08/04/2016
La GIPA constitue –t-elle un ensemble de mesures innovantes ?
La loi de finances de la sécurité sociale 2016 généralise la garantie des impayés de pensions alimentaires (GIPA), à compter du 1er avril 2016, et instaure les innovations suivantes :
D'une part, cette mesure permet au parent bénéficiaire d'une contribution à l'entretien et l'éducation de l'enfant de solliciter, dès le premier mois d’impayé, le versement de l’allocation de soutien familial, par la caisse d’allocations familiales, d’un montant mensuel de 104.75 € par enfant.
D'autre part, elle permet en outre de compléter une pension alimentaire qui serait inférieure à la somme de 104.75€, soit que le montant fixé par le juge soit plus faible que cette somme, soit que le parent tenu d'une telle pension ne la règle que de façon partielle.
Ceci, à l'évidence, constitue une avancée sur plusieurs points :
Ceci permet au parent bénéficiaire de pouvoir bénéficier d'une garantie plus rapidement en cas d'impayé, le système antérieur exigeait une carence de deux mois dans le versement de la pension alimentaire avant de pouvoir être activé.
Par ailleurs, ceci permet au juge de fixer de petites pensions alimentaires, mêmes symboliques afin de responsabiliser les parents, sans compromettre les sommes perçues par les bénéficiaires. En effet, le système antérieur encourageait à constater des situations d'impécuniosité sous prétexte que le parent soumis au versement n'avait pas les moyens d'acquitter une pension alimentaire d'une centaine d'euros par mois, et faisait au final intégralement reporter sur la solidarité nationale la charge du versement des contributions pour les enfants.

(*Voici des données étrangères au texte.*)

-- ==== Sys2Proof/Machine/Ops.lean ====
section
/-! DEFINITION. The named operations that meanings share: registers, masks, segment checks, memory accesses of a party,
the flow of control of a team, taking a trap and returning from one (team traps R325 to R333, keeper traps R309 to R314). -/

namespace Sys2Proof.Machine

/-- n fresh free values (log 7). -/
def State.free (s : State) (n : Nat) : List W64 × State :=
  ((List.range n).map fun i => Config.freeValue (s.fresh + i), { s with fresh := s.fresh + n })

/-- A value that FMT may hold (R54). -/
def fmtOk (v : W32) : Bool :=
  fld v 24 8 == 0 && fld v 16 2 == 0 && fld v 0 4 == 0 && decide ((fld v 20 3).toNat < 4) && decide ((fld v 18 2).toNat < 3)
    && decide ((fld v 12 4).toNat ≤ 8) && decide ((fld v 8 4).toNat ≤ 8) && decide ((fld v 4 4).toNat ≤ 8)

/-- A value that SCLP may hold (R55). -/
def sclpOk (v : W64) : Bool := v == 0 || (canonical v.toNat && v.toNat % 16 == 0)

/-- What is installed of a value loaded into FMT or SCLP: one that they may not hold is rejected, and the register keeps
what it held (R54; log 104). -/
def installFmt (old v : W32) : W32 := if fmtOk v then v else old
def installSclp (old v : W64) : W64 := if sclpOk v then v else old

/-! ## Teams and slots -/

def State.team (s : State) (t : Nat) : Team := Tbl.get s.teams {} t
def State.setTeam (s : State) (t : Nat) (x : Team) : State := { s with teams := Tbl.put s.teams t x }
def State.modTeam (s : State) (t : Nat) (f : Team → Team) : State := s.setTeam t (f (s.team t))

/-- A slot that nothing has happened to: FREE, and slot 15 halted (R36, R309; log 4). -/
def slotAtReset (k : Nat) : Slot :=
  if k % 16 = 15 then { st := .halted, launch := some (keeperLaunch (k / 256)) } else {}

def State.slot (s : State) (k : Nat) : Slot := Tbl.get s.slots (slotAtReset k) k
def State.setSlot (s : State) (k : Nat) (x : Slot) : State := { s with slots := Tbl.put s.slots k x }
def State.modSlot (s : State) (k : Nat) (f : Slot → Slot) : State := s.setSlot k (f (s.slot k))

/-- The number of slot i of core c of cluster cl. -/
def slotNo (cl c i : Nat) : Nat := (cl * 16 + c) * 16 + i
def slotCluster (k : Nat) : Nat := k / 256
def slotCore (k : Nat) : Nat := k / 16
def slotIndex (k : Nat) : Nat := k % 16

/-- The keeper's slot of a slot's core. -/
def keeperOf (k : Nat) : Nat := k / 16 * 16 + 15

/-- TSTAT.HND: the team is in handler mode (R46). -/
def Team.hnd (t : Team) : Bool := bit t.tstat 6

/-! ## Registers of a team -/

/-- The key of a lane's register. -/
def vKey (lane r : Nat) : Nat := lane * 128 + r

def Team.vreg (t : Team) (lane r : Nat) : W32 := Tbl.get t.v 0 (vKey lane r)
def Team.setV (t : Team) (lane r : Nat) (x : W32) : Team := { t with v := Tbl.set t.v 0 (vKey lane r) x }
def Team.greg (t : Team) (r : Nat) : W32 := Tbl.get t.g 0 r
def Team.setG (t : Team) (r : Nat) (x : W32) : Team := { t with g := Tbl.set t.g 0 r x }

/-- Every lane of a team, as a mask. -/
def Team.allLanes (t : Team) : Nat := 2 ^ t.lanes - 1

/-- Lane predicate r as a mask; p7 reads true in every lane (R45). -/
def Team.pmask (t : Team) (r : Nat) : Nat := if r = 7 then t.allLanes else Tbl.get t.p 0 r

def Team.preg (t : Team) (lane r : Nat) : Bool := (t.pmask r).testBit lane

/-- Bit k of a mask set to b. -/
def setBit (m k : Nat) (b : Bool) : Nat := if m.testBit k = b then m else m ^^^ 2 ^ k

/-- A lane predicate written; a write to p7 is discarded (R45). -/
def Team.setP (t : Team) (lane r : Nat) (b : Bool) : Team :=
  if r = 7 then t else { t with p := Tbl.set t.p 0 r (setBit (Tbl.get t.p 0 r) lane b) }

/-- Uniform predicate r; gp7 reads true. -/
def Team.gpreg (t : Team) (r : Nat) : Bool := r == 7 || t.gp.testBit r

def Team.setGp (t : Team) (r : Nat) (b : Bool) : Team := if r = 7 then t else { t with gp := setBit t.gp r b }

/-- A completion counter (R53). -/
def Team.counter (t : Team) (c : Nat) : Nat := Tbl.get t.cf 0 c
def Team.setCounter (t : Team) (c n : Nat) : Team := { t with cf := Tbl.set t.cf 0 c n }

/-- Every counter is zero. -/
def Team.drained (t : Team) : Bool := t.cf.all fun e => e.2 == 0

/-- The active lanes, rising. -/
def Team.active (t : Team) : List Nat := (List.range t.lanes).filter fun l => t.mask.testBit l

/-- The mask words of the team (R19). -/
def Team.words (t : Team) : Nat := (t.lanes + 31) / 32

/-- A register pair as a number, the low half at r (R45). -/
def Team.vpair (t : Team) (lane r : Nat) : Nat := (t.vreg lane r).toNat + 2 ^ 32 * (t.vreg lane (r + 1)).toNat
def Team.gpair (t : Team) (r : Nat) : Nat := (t.greg r).toNat + 2 ^ 32 * (t.greg (r + 1)).toNat

/-- k registers from r on as a number, of a lane or uniform. -/
def Team.vregs (t : Team) (lane r k : Nat) : Nat :=
  match k with
  | 0 => 0
  | j + 1 => (t.vreg lane r).toNat + 2 ^ 32 * t.vregs lane (r + 1) j

def Team.gregs (t : Team) (r k : Nat) : Nat :=
  match k with
  | 0 => 0
  | j + 1 => (t.greg r).toNat + 2 ^ 32 * t.gregs (r + 1) j

def Team.setVs (t : Team) (lane r k n : Nat) : Team :=
  match k with
  | 0 => t
  | j + 1 => (t.setV lane r (BitVec.ofNat 32 n)).setVs lane (r + 1) j (n / 2 ^ 32)

def Team.setGs (t : Team) (r k n : Nat) : Team :=
  match k with
  | 0 => t
  | j + 1 => (t.setG r (BitVec.ofNat 32 n)).setGs (r + 1) j (n / 2 ^ 32)

/-! ## Registers of a scalar thread -/

/-- x0 reads zero (R42). -/
def Slot.xreg (k : Slot) (r : BitVec 5) : W64 := if r = 0 then 0 else Tbl.get k.x 0 r.toNat

/-- A write to x0 is ignored (R42). -/
def Slot.setX (k : Slot) (r : BitVec 5) (v : W64) : Slot := if r = 0 then k else { k with x := Tbl.set k.x 0 r.toNat v }

def Slot.freg (k : Slot) (r : BitVec 5) : W64 := Tbl.get k.f 0 r.toNat
def Slot.setF (k : Slot) (r : BitVec 5) (v : W64) : Slot := { k with f := Tbl.set k.f 0 r.toNat v }

/-! ## Segments (R47 to R52) -/

def segBase (g : W128) : Nat := (g.extractLsb' 0 64).toNat
def segCtl (g : W128) : Nat := (g.extractLsb' 64 64).toNat

/-- A segment register as it is stored: bit 57 of SGCTL is reserved and reads zero (R5, R47). -/
def segStored (g : W128) : W128 := g &&& ~~~((1 : W128) <<< 121)
def segLimit (g : W128) : Nat := bits (segCtl g) 56 0

/-- The rights of a segment: read, write, execute, atomic, lodged. -/
def segRD (g : W128) : Bool := (segCtl g).testBit 58
def segW (g : W128) : Bool := (segCtl g).testBit 59
def segX (g : W128) : Bool := (segCtl g).testBit 60
def segA (g : W128) : Bool := (segCtl g).testBit 61
def segL (g : W128) : Bool := (segCtl g).testBit 62

/-- A valid segment (R47). -/
def segValid (g : W128) : Bool :=
  let b := segBase g
  let last := b + segLimit g - 1
  (segCtl g).testBit 63 && decide (0 < segLimit g) && decide (segLimit g ≤ 2 ^ 56) && canonical b
    && decide (last ≤ 2 ^ 64 - 1)
    && (decide (last < 2 ^ 56) || decide (2 ^ 64 - 2 ^ 56 ≤ b))

/-- What an access needs of its segment (R48). -/
structure Need where
  rd : Bool := false
  w : Bool := false
  a : Bool := false
  x : Bool := false
  deriving DecidableEq, Repr

def segHas (g : W128) (n : Need) : Bool :=
  (!n.rd || segRD g) && (!n.w || segW g) && (!n.a || segA g) && (!n.x || segX g)

def needRead : Need := Need.mk true false false false
def needWrite : Need := Need.mk false true false false
def needBoth : Need := Need.mk true true false false
def needAtomic : Need := Need.mk true true true false
def needAtomicNr : Need := Need.mk false true true false
def needExec : Need := Need.mk false false false true

/-- Step 3 of R49: the segment contains the range. -/
def segHolds (g : W128) (first last : Nat) : Bool :=
  segValid g && decide (segBase g ≤ first) && decide (last ≤ segBase g + segLimit g - 1)

/-- Steps 1 and 2 of R49 on exact integers. -/
def rangeOk (first last : Int) : Bool :=
  decide (0 ≤ first) && decide (last ≤ 2 ^ 64 - 1) && canonical first.toNat && canonical last.toNat

/-- What a check answers: fine, a segment violation, or a misaligned access. -/
inductive Check where
  | ok | violation | misaligned
  deriving DecidableEq, Repr

/-- R49 for a team's access through one segment; size is the size of the range, align its natural alignment (1 for
none). The region rule of R270 and R271 belongs to the same check. -/
def checkNamed (l : Launch) (launch : Nat) (g : W128) (need : Need) (first : Int) (size align : Nat) : Check :=
  let last := first + size - 1
  if !rangeOk first last then .violation
  else if !segHolds g first.toNat last.toNat then .violation
  else if !segHas g need then .violation
  else if !l.regionOk launch first.toNat last.toNat then .violation
  else if first.toNat % align ≠ 0 then .misaligned
  else .ok

/-- The lowest-numbered segment of the first n that contains a range (R50). -/
def findSeg (sg : Tbl W128) (first last n i : Nat) : Option Nat :=
  match n with
  | 0 => none
  | m + 1 => if segHolds (Tbl.get sg 0 i) first last then some i else findSeg sg first last m (i + 1)

/-- R50: steps 1 and 2, alignment, then the lowest-numbered containing segment decides. The answer says whether that
segment has L. -/
def checkSearch (l : Launch) (launch : Nat) (sg : Tbl W128) (need : Need) (first : Nat) (size align : Nat) :
    Check × Bool :=
  let last : Int := Int.ofNat first + Int.ofNat size - 1
  if !rangeOk (Int.ofNat first) last then (.violation, false)
  else if first % align ≠ 0 then (.misaligned, false)
  else
    match findSeg sg first last.toNat 8 0 with
    | none => (.violation, false)
    | some i =>
      let g := Tbl.get sg 0 i
      if segHas g need && l.regionOk launch first last.toNat then (.ok, segL g) else (.violation, false)

/-! ## An access of a party -/

/-- Where a party stands for memory: its cluster, launch and path. -/
structure Who where
  cl : Nat
  launch : Nat
  path : Nat
  /-- the scalar thread that makes the access, for its reservation (R241) -/
  self : Option Nat := none
  deriving DecidableEq, Repr

/-- Where the bytes of an access that passed its check are, as far as they lie in one page; or how the access ends. -/
inductive Place where
  | at_ (p : Piece)
  | park (token : Nat)
  | stall
  | fail
  deriving DecidableEq, Repr

/-- The place of len bytes from va on, within one page: the windows by address, the rest by translation (R270). -/
def State.place (s : State) (w : Who) (va len : Nat) (a : Acc) (lodgedOk : Bool) : Place × State :=
  let l := s.launch w.launch
  if inWindows va then
    match l.windowKey w.launch va with
    | some k => (.at_ (Piece.mk k va len false false none), s)
    | none => (.fail, s)
  else
    match s.translate w.cl l.part l.ctx va len a w.path lodgedOk with
    | (.ok leaf, s) =>
      let (k, s) := s.leafPlace w.cl l.part leaf va
      (.at_ (Piece.mk k va len (leafCacheable leaf.entry.toNat) (leafK leaf.entry.toNat) (some leaf)), s)
    | (.park t, s) => (.park t, s)
    | (.stall, s) => (.stall, s)
    | (.fail, s) => (.fail, s)

/-- The pieces of a byte range, page by page; n is the fuel (one more than the pages it may touch). -/
def State.pieces (s : State) (w : Who) (a : Acc) (lodgedOk : Bool) (va len n : Nat) :
    Except Place (List Piece) × State :=
  match n with
  | 0 => (.ok [], s)
  | m + 1 =>
    if len = 0 then (.ok [], s) else
    let here := Nat.min len (0x10000 - va % 0x10000)
    match s.place w va here a lodgedOk with
    | (.at_ p, s) =>
      match s.pieces w a lodgedOk (va + here) (len - here) m with
      | (.ok r, s) => (.ok (p :: r), s)
      | (.error e, s) => (.error e, s)
    | (p, s) => (.error p, s)

/-- The pieces of a range of any length. -/
def State.piecesOf (s : State) (w : Who) (a : Acc) (lodgedOk : Bool) (va len : Nat) :
    Except Place (List Piece) × State :=
  s.pieces w a lodgedOk va len (len / 0x10000 + 2)

def pathCode (w : Who) : Nat := w.path

/-- The keys of the bytes of the pieces. -/
def pieceKeys (ps : List Piece) : List Nat := ps.flatMap fun p => (List.range p.len).map fun i => keyAdd p.key i

/-- Whether any byte of the pieces is poisoned. -/
def State.piecesPoisoned (s : State) (ps : List Piece) : Bool := ps.any fun p => s.anyPoison p.key p.len

/-- The bytes of the pieces at their coherence points, as a path sees them. -/
def State.readPieces (s : State) (path : Nat) (ps : List Piece) : List Byte :=
  ps.flatMap fun p => s.seenBytes path p.key p.len

/-! ### Lodged lines (R281, R366) -/

/-- The home die of a lodged piece, from the leaf that it was translated by. -/
def Piece.home (p : Piece) : Nat := (p.leaf.map fun l => leafHome l.entry.toNat).getD 0

/-- Before a write to the pieces is performed, D is set in their leaves (R359). -/
def State.dirty (s : State) (cl : Nat) (ps : List Piece) : State :=
  ps.foldl (fun (s : State) p => (p.leaf.map fun l => s.dirtyLeaf cl l).getD s) s

/-- The lines that the buffered stores of a launch's threads will allocate: their reservation is held from issue on
(R242, R366). -/
def State.pendingLines (s : State) (launch : Nat) : List (Nat × Nat) :=
  (s.ops.flatMap fun e =>
    match e.2.party, e.2.kind with
    | .slot k, .slotStore _ _ ls =>
      if (s.slot k).launch == some launch then ls.filter fun l => (Tbl.find? s.lines l.1).isNone else []
    | _, _ => []).eraseDups

/-- The charges that the migrations under way have taken on a die: line and launch (R370). -/
def State.takenOn (s : State) (die : Nat) : List (Nat × Option Nat) :=
  s.lpages.flatMap fun e =>
    match e.2 with
    | .moving _ dest _ _ cs => if dest = die then cs else []
    | _ => []

/-- The lines that the launch holds on a die (R366). -/
def State.charged (s : State) (launch die : Nat) : Nat :=
  (s.lines.filter fun e => e.2.charge == some launch && e.2.home == die).length
    + ((s.takenOn die).filter fun e => e.2 == some launch).length
    + ((s.pendingLines launch).filter fun e => e.2 == die).length

/-- The keys of the 256-byte lines that a piece touches. -/
def Piece.lines (p : Piece) : List Nat :=
  let first := keyPlace p.key / 256
  let last := (keyPlace p.key + p.len - 1) / 256
  (List.range (last + 1 - first)).map fun i => (first + i) * 256 * 8 + keyKind p.key

/-- The lodged lines that the pieces lie in, with their home dies. -/
def pieceLines (ps : List Piece) : List (Nat × Nat) :=
  (ps.flatMap fun p => if keyKind p.key = 2 then p.lines.map fun k => (k, p.home) else []).eraseDups

/-- The lines that the pieces allocate on a write, with their home dies (R281). -/
def State.newLines (s : State) (ps : List Piece) : List (Nat × Nat) :=
  (pieceLines ps).filter fun e => (Tbl.find? s.lines e.1).isNone

/-- Charges each line that is not allocated to the launch. -/
def State.allocLines (s : State) (launch : Nat) : List (Nat × Nat) → State
  | [] => s
  | (k, home) :: r =>
    (if (Tbl.find? s.lines k).isSome then s
      else { s with lines := Tbl.put s.lines k (Line.mk home (some launch)) }).allocLines launch r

Cette mesure n’est pourtant pas exempte de limites :
Tout d’abord, le parent bénéficiaire ne doit pas se remettre en couple ou vivre en concubinage, car l’allocation de soutien familial lui serait alors supprimée, faisant reporter, de fait, cette charge sur le nouveau conjoint.
Ensuite, la GIPA permet de pallier à une absence de versement de la pension, ou à un paiement partiel mais demeure limitée au plafond de 104.80€, ne permettant pas de percevoir le paiement d’une pension complète d’un montant supérieur.
Enfin, la mesure risque, à l'inverse, de déresponsabiliser les bénéficiaires, désormais bien protégés, et de les pousser à ne pas engager de démarches de recouvrement ou de dépôt de plainte en abandon de famille.